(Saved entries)
-- ==== Sys2Proof/Certificates/Slice0/Obligations.lean ====
section
/-! DEFINITION. The statements for the provers. Every statement holds for every state, so for every
content that registers, flags and memory may have at launch (10_state.md R32): none rests on a
reset value the model chose, and none on the value of a free constant of Config. -/

namespace Sys2Proof.Claims

open Sys2Proof.Machine

/-! ### Frames -/

/-- Every byte of data memory reads as before. -/
def SameData (s t : State) : Prop := ∀ a, t.dataByte a = s.dataByte a

/-- Every byte of the stack bank reads as before. -/
def SameStack (s t : State) : Prop := ∀ a, t.stackByte a = s.stackByte a

/-- Both program banks read as before at every address. -/
def SameProgram (s t : State) : Prop :=
  ∀ a : Byte, t.progHigh.read a.toNat = s.progHigh.read a.toNat ∧
    t.progLow.read a.toNat = s.progLow.read a.toNat

/-- Every byte of all four banks reads as before. -/
def SameMemory (s t : State) : Prop := SameData s t ∧ SameStack s t ∧ SameProgram s t

/-- Every data byte but the one at `a` reads as before, and every byte of the other banks. -/
def SameMemoryButData (a : Byte) (s t : State) : Prop :=
  (∀ q, q ≠ a → t.dataByte q = s.dataByte q) ∧ SameStack s t ∧ SameProgram s t

/-- Every stack byte but the one at `a` reads as before, and every byte of the other banks. -/
def SameMemoryButStack (a : Byte) (s t : State) : Prop :=
  (∀ q, q ≠ a → t.stackByte q = s.stackByte q) ∧ SameData s t ∧ SameProgram s t

/-- Every general register keeps its value. -/
def SameRegs (s t : State) : Prop := ∀ q, t.reg q = s.reg q

/-- Every general register but `rd` keeps its value. -/
def SameRegsBut (rd : Reg) (s t : State) : Prop := ∀ q, q ≠ rd → t.reg q = s.reg q

/-- OUT, the LCD trace and the halted mark are as before. -/
def SameDevices (s t : State) : Prop := t.out = s.out ∧ t.lcd = s.lcd ∧ t.halted = s.halted

/-- Nothing but Rd, the flags and PC changes, and PC goes to the next instruction. -/
def OnlyRegAndFlags (rd : Reg) (s t : State) : Prop :=
  SameRegsBut rd s t ∧ t.sp = s.sp ∧ SameMemory s t ∧ SameDevices s t ∧ t.pc = s.nextPc

/-- Nothing but the flags and PC changes, and PC goes to the next instruction. -/
def OnlyFlags (s t : State) : Prop :=
  SameRegs s t ∧ t.sp = s.sp ∧ SameMemory s t ∧ SameDevices s t ∧ t.pc = s.nextPc

/-- Nothing but PC changes. -/
def OnlyPc (s t : State) : Prop :=
  SameRegs s t ∧ t.flags = s.flags ∧ t.sp = s.sp ∧ SameMemory s t ∧ SameDevices s t

/-! ### Flags -/

/-- Z says that the byte is 0x00 and S is its bit 7 (40_alu.md R80). -/
def ZeroSignOf (f : Flags) (r : Byte) : Prop :=
  (f.z = true ↔ r = 0x00) ∧ f.s = r.getLsbD 7

/-- An exact result outside -128..127. -/
def OutsideByte (x : Int) : Prop := x < -128 ∨ 127 < x

/-! ### Which instructions do what (10_state.md R13, R21, R22, 20_memory.md R41) -/

/-- The general register an instruction writes (R13). -/
def destReg : Instr → Option Reg
  | .move rd _ | .not rd _ | .sll rd _ | .srl rd _ | .sra rd _ | .rol rd _ => some rd
  | .add rd _ _ | .sub rd _ _ | .addc rd _ _ | .subb rd _ _ | .and rd _ _ | .or rd _ _ => some rd
  | .xor rd _ _ | .nand rd _ _ | .nor rd _ _ | .xnor rd _ _ => some rd
  | .addi rd _ _ | .andi rd _ _ => some rd
  | .li rd _ | .ldAddr rd _ | .ldReg rd _ | .pop rd | .swap rd _ => some rd
  | _ => none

**Work to complete**: Please return every line from the first one in the records above down to the line containing "Every stack byte", including both, exactly as written and nothing more.

**Result of the exercise**:
-- ==== Sys2Proof/Certificates/Slice0/Obligations.lean ====
section
/-! DEFINITION. The statements for the provers. Every statement holds for every state, so for every
content that registers, flags and memory may have at launch (10_state.md R32): none rests on a
reset value the model chose, and none on the value of a free constant of Config. -/

namespace Sys2Proof.Claims

open Sys2Proof.Machine

/-! ### Frames -/

/-- Every byte of data memory reads as before. -/
def SameData (s t : State) : Prop := ∀ a, t.dataByte a = s.dataByte a

/-- Every byte of the stack bank reads as before. -/
def SameStack (s t : State) : Prop := ∀ a, t.stackByte a = s.stackByte a

/-- Both program banks read as before at every address. -/
def SameProgram (s t : State) : Prop :=
  ∀ a : Byte, t.progHigh.read a.toNat = s.progHigh.read a.toNat ∧
    t.progLow.read a.toNat = s.progLow.read a.toNat

/-- Every byte of all four banks reads as before. -/
def SameMemory (s t : State) : Prop := SameData s t ∧ SameStack s t ∧ SameProgram s t

/-- Every data byte but the one at `a` reads as before, and every byte of the other banks. -/
def SameMemoryButData (a : Byte) (s t : State) : Prop :=
  (∀ q, q ≠ a → t.dataByte q = s.dataByte q) ∧ SameStack s t ∧ SameProgram s t

/-- Every stack byte but the one at `a` reads as before, and every byte of the other banks. -/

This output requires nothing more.